This exhibition features the work of three artists from different generations.
Robert Adams (born in 1937, New Jersey, USA) works exclusively with small-format black-and-white photography in the American landscape. Adams lives in Denver, Colorado, and explores the decay of the American landscape, studying notions of landscape, truth, criticism, and more.
Historians often refer to his work as a catastrophic allegory. The gallery presented two solo exhibitions of his work in 1994 and 1997.
Inaki Bonillas (born in 1981 in Mexico City) reinterprets conceptual art and explores the origins of photography. This notion of origin is explored in two series of 25 photographs taken from family archives. Profiles and silhouettes play on the positive and negative, photographic work and contours drawn in graphite.

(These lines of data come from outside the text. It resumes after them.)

/-- R10: an order that is not Closed takes new fields. -/
theorem State.amendFields_keeps {s : State} {o o' : Order} (toNone : Bool) (ho : s.order? o.tag = some o)
    (hs : o.state ≠ .closed) (ht : o'.tag = o.tag) (hst : o'.state = o.state) (hbay : o'.boundBay = o.boundBay)
    (hdone : s.amendStatus o o' = .done) : KeepsRecords s (s.amendFields o o' toNone) := by
  intro h
  have hmem := s.mem_of_order? ho
  refine h.replace (o' := amendedRecord o' toNone) hmem ((s.amendFields_lawful ho ht).roster h.roster)
    (State.mem_amendFields h.roster toNone ho) ht (fun hc p hp hne hpc => ?_) (fun e => absurd e hs)
    (s.amendFields_waitingLine o o' toNone) (fun b hb t hbt => ?_)
  · by_cases hk : o'.key = o.key
    · exact h.key_kept (o' := amendedRecord o' toNone) hmem hk (fun e => absurd e hs) hc p hp hne hpc
    · exact State.amendStatus_done hdone hk p hp hne hpc
  · rw [State.boundOrder_amendFields] at hbt
    by_cases e : t = o.tag
    · obtain ⟨h1, h2⟩ := h.of_bound hb hmem (e ▸ hbt)
      exact .inl ⟨e, by rw [← h1, ← hst]; rfl, by rw [← h2, ← hbay]; rfl⟩
    · exact .inr ⟨e, hb, hbt⟩

/-- R11: an order that is not Closed is unbound, if it was bound, and the binding check is asked for. -/
theorem State.rebind_keeps {s : State} {tag : Nat} {o : Order} (ho : s.order? tag = some o) (hs : o.state ≠ .closed) :
    KeepsRecords s (s.rebind tag) := by
  intro h
  have htag := s.tag_of_order? ho
  unfold State.rebind
  rw [ho]
  dsimp only
  split
  next b hb =>
    have hu := State.unbindBay_clear (State.unbindOrder_except h ho hs hb)
    have hfind : ((s.unbindOrder tag).unbindBay b).order? tag = some o.unbound := by
      rw [← State.order?_unbindOrder ho]
      unfold State.unbindBay
      split <;> rfl
    have hl := State.leaveEligibility_records ((s.unbindOrder tag).unbindBay b) (s.eligible b) b
    have hfind' := (hl.order? tag).trans hfind
    have hl' := hl.keeps hu
    refine State.bindingCheckOrder_except hl' (fun p hp => ?_) (fun c hc ht => ?_)
    · rw [← Option.some.inj (hfind'.symm.trans hp)]
      simp [Order.unbound]
    · obtain ⟨hbound, -⟩ := hl'.of_bound hc (State.mem_of_order? _ hfind') (by rw [State.tag_of_order? _ hfind']; exact ht)
      cases hbound
  next hb =>
    refine State.bindingCheckOrder_except h (fun p hp => ?_) (fun c hc ht => ?_)
    · rw [← Option.some.inj (ho.symm.trans hp)]
      exact hs
    · obtain ⟨-, hbay⟩ := h.of_bound hc (s.mem_of_order? ho) (by rw [htag]; exact ht)
      rw [hb] at hbay
      cases hbay

theorem State.amendOrder_keeps {s : State} {o o' : Order} (toNone : Bool) (ho : s.order? o.tag = some o)
    (hs : o.state ≠ .closed) (ht : o'.tag = o.tag) (hst : o'.state = o.state) (hbay : o'.boundBay = o.boundBay)
    (hdone : s.amendStatus o o' = .done) : KeepsRecords s (s.amendOrder o o' toNone) := by
  have hf := State.amendFields_keeps toNone ho hs ht hst hbay hdone
  unfold State.amendOrder
  dsimp only
  split
  · exact hf
  · intro h
    have hr := hf h
    have hmem : amendedRecord o' toNone ∈ (s.amendFields o o' toNone).roster :=
      (State.mem_amendFields h.roster toNone ho _).mpr (.inl rfl)
    have hfind : (s.amendFields o o' toNone).order? o.tag = some (amendedRecord o' toNone) := by
      have := State.order?_of_mem hr.roster hmem
      rwa [show (amendedRecord o' toNone).tag = o.tag from ht] at this
    exact State.rebind_keeps hfind (by rw [show (amendedRecord o' toNone).state = o.state from hst]; exact hs) hr

theorem amendOrderOwner_keeps (body : List Byte) (s : State) : KeepsRecords s (amendOrderOwner body s).1 := by
  unfold amendOrderOwner
  split
  · split
    · split
      · exact .refl s
      next o ho =>
        rw [← s.tag_of_order? ho] at ho
        split
        · exact .refl s
        next hs =>
          split
          · exact .refl s
          next o' ho' =>
            obtain ⟨ht, hst, hbay⟩ := amended_standing ho'
            split
            next hdone =>
              exact (State.amendOrder_keeps _ ho (fun e => hs (.inr e)) ht hst hbay hdone).settles
            · exact .refl s
    · exact .refl s
  · exact .refl s

/-! #### CancelOrder, ReleaseVan and TakeCompletions (R20, R23, R151) -/

theorem State.cancelBound_keeps {s : State} {o : Order} (ho : s.order? o.tag = some o) (hs : o.state.live = true)
    (b : BayNo) : KeepsRecords s (s.cancelBound o.tag b) := by
  unfold State.cancelBound
  dsimp only
  refine KeepsRecords.trans ?_ (State.decreaseDone_keeps _ b)
  refine KeepsRecords.trans ?_ (State.leaveEligibility_keeps _ _ b)
  exact s.updOrder_boundState (st := .closing) _ ho
    (OrderState.ne_closed_of_isBound (OrderState.isBound_of_live hs)) rfl

theorem State.cancelOrder_keeps {s : State} {o : Order} (ho : s.order? o.tag = some o) :
    KeepsRecords s (s.cancelOrder o) := by
  unfold State.cancelOrder
  split
  next hs => exact State.closeFree_keeps ho hs _
  next hs _ => exact State.cancelBound_keeps ho (by rw [hs]; rfl) _
  next hs _ => exact State.cancelBound_keeps ho (by rw [hs]; rfl) _
  next hs _ => exact State.cancelBound_keeps ho (by rw [hs]; rfl) _
  all_goals exact .refl s

theorem cancelOrderOwner_keeps (body : List Byte) (s : State) : KeepsRecords s (cancelOrderOwner body s).1 := by
  unfold cancelOrderOwner
  split
  · split
    · exact .refl s
    next o ho =>
      rw [← s.tag_of_order? ho] at ho
      split
      · exact .refl s
      · exact (State.cancelOrder_keeps ho).settles
  · exact .refl s

theorem State.handUnlock_records (s : State) (b : BayNo) : SameRecords s (s.handUnlock b) := by
  unfold State.handUnlock
  split
  · exact .refl s
  · exact (s.updLineBay_records b _).trans (State.line_records _ _)

theorem State.releaseVan_keeps (s : State) (tag : Nat) (b : BayNo) : KeepsRecords s (s.releaseVan tag b) := by
  unfold State.releaseVan
  dsimp only
  refine KeepsRecords.trans ?_ (State.handUnlock_records _ b).keeps
  refine KeepsRecords.trans ?_ (State.leaveEligibility_keeps _ _ b)
  exact s.updOrder_fields _ _

theorem releaseVanOwner_keeps (body : List Byte) (s : State) : KeepsRecords s (releaseVanOwner body s).1 := by
  unfold releaseVanOwner
  split
  · split
    · exact .refl s
    · split
      · exact .refl s
      · exact .refl s
      · exact .refl s
      · split
        · exact .refl s
        · split
          · exact (s.releaseVan_keeps _ _).settles
          · exact .refl s
  · exact .refl s

/-- R151: the oldest of the waiting line is a Closed order, which leaves the roster and the waiting line. -/
theorem moveWaiting_keeps (l : List Nat) (s : State) (hl : s.waitingLine = l) : KeepsRecords s (moveWaiting l s) := by
  induction l generalizing s with
  | nil => exact .refl s
  | cons tag rest ih =>
    unfold moveWaiting
    split
    · intro h
      have hnodup := h.waiting.1
      have hall := h.waiting.2
      rw [hl] at hnodup hall
      obtain ⟨p, hp, hpt, hpc⟩ := hall tag List.mem_cons_self
      have hfind := State.order?_of_mem h.roster hp
      rw [hpt] at hfind
      rw [hfind]
      refine ih _ rfl (h.remove hp hpc rfl rfl ?_ ?_)
      · rw [hl]
        exact List.sublist_cons_self tag rest
      · rw [hpt]
        exact (List.nodup_cons.mp hnodup).1
    · exact .refl s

The gallery organised a solo exhibition of the artist’s work in 2003.
Louise Lawler (born in 1947, lives in New York) presents a collection of recent Cibachrome prints that explore the work of other artists. Lawler has been reflecting on the art world for many years: the institutional framework, the exhibition venue, the exhibition curator, the collector, the art market… In short, everything that makes up the art ‘world’. Her perspective, sometimes akin to that of a documentarian or sociologist, allows us to see what surrounds the work, whose meaning is increasingly interchangeable and unstable. This study of exhibition design increasingly reveals the environment and contemporary museology in full growth in a world dominated by the culture industry.
The gallery presented solo exhibitions by Louise Lawler in 1988, 1991 and 2001.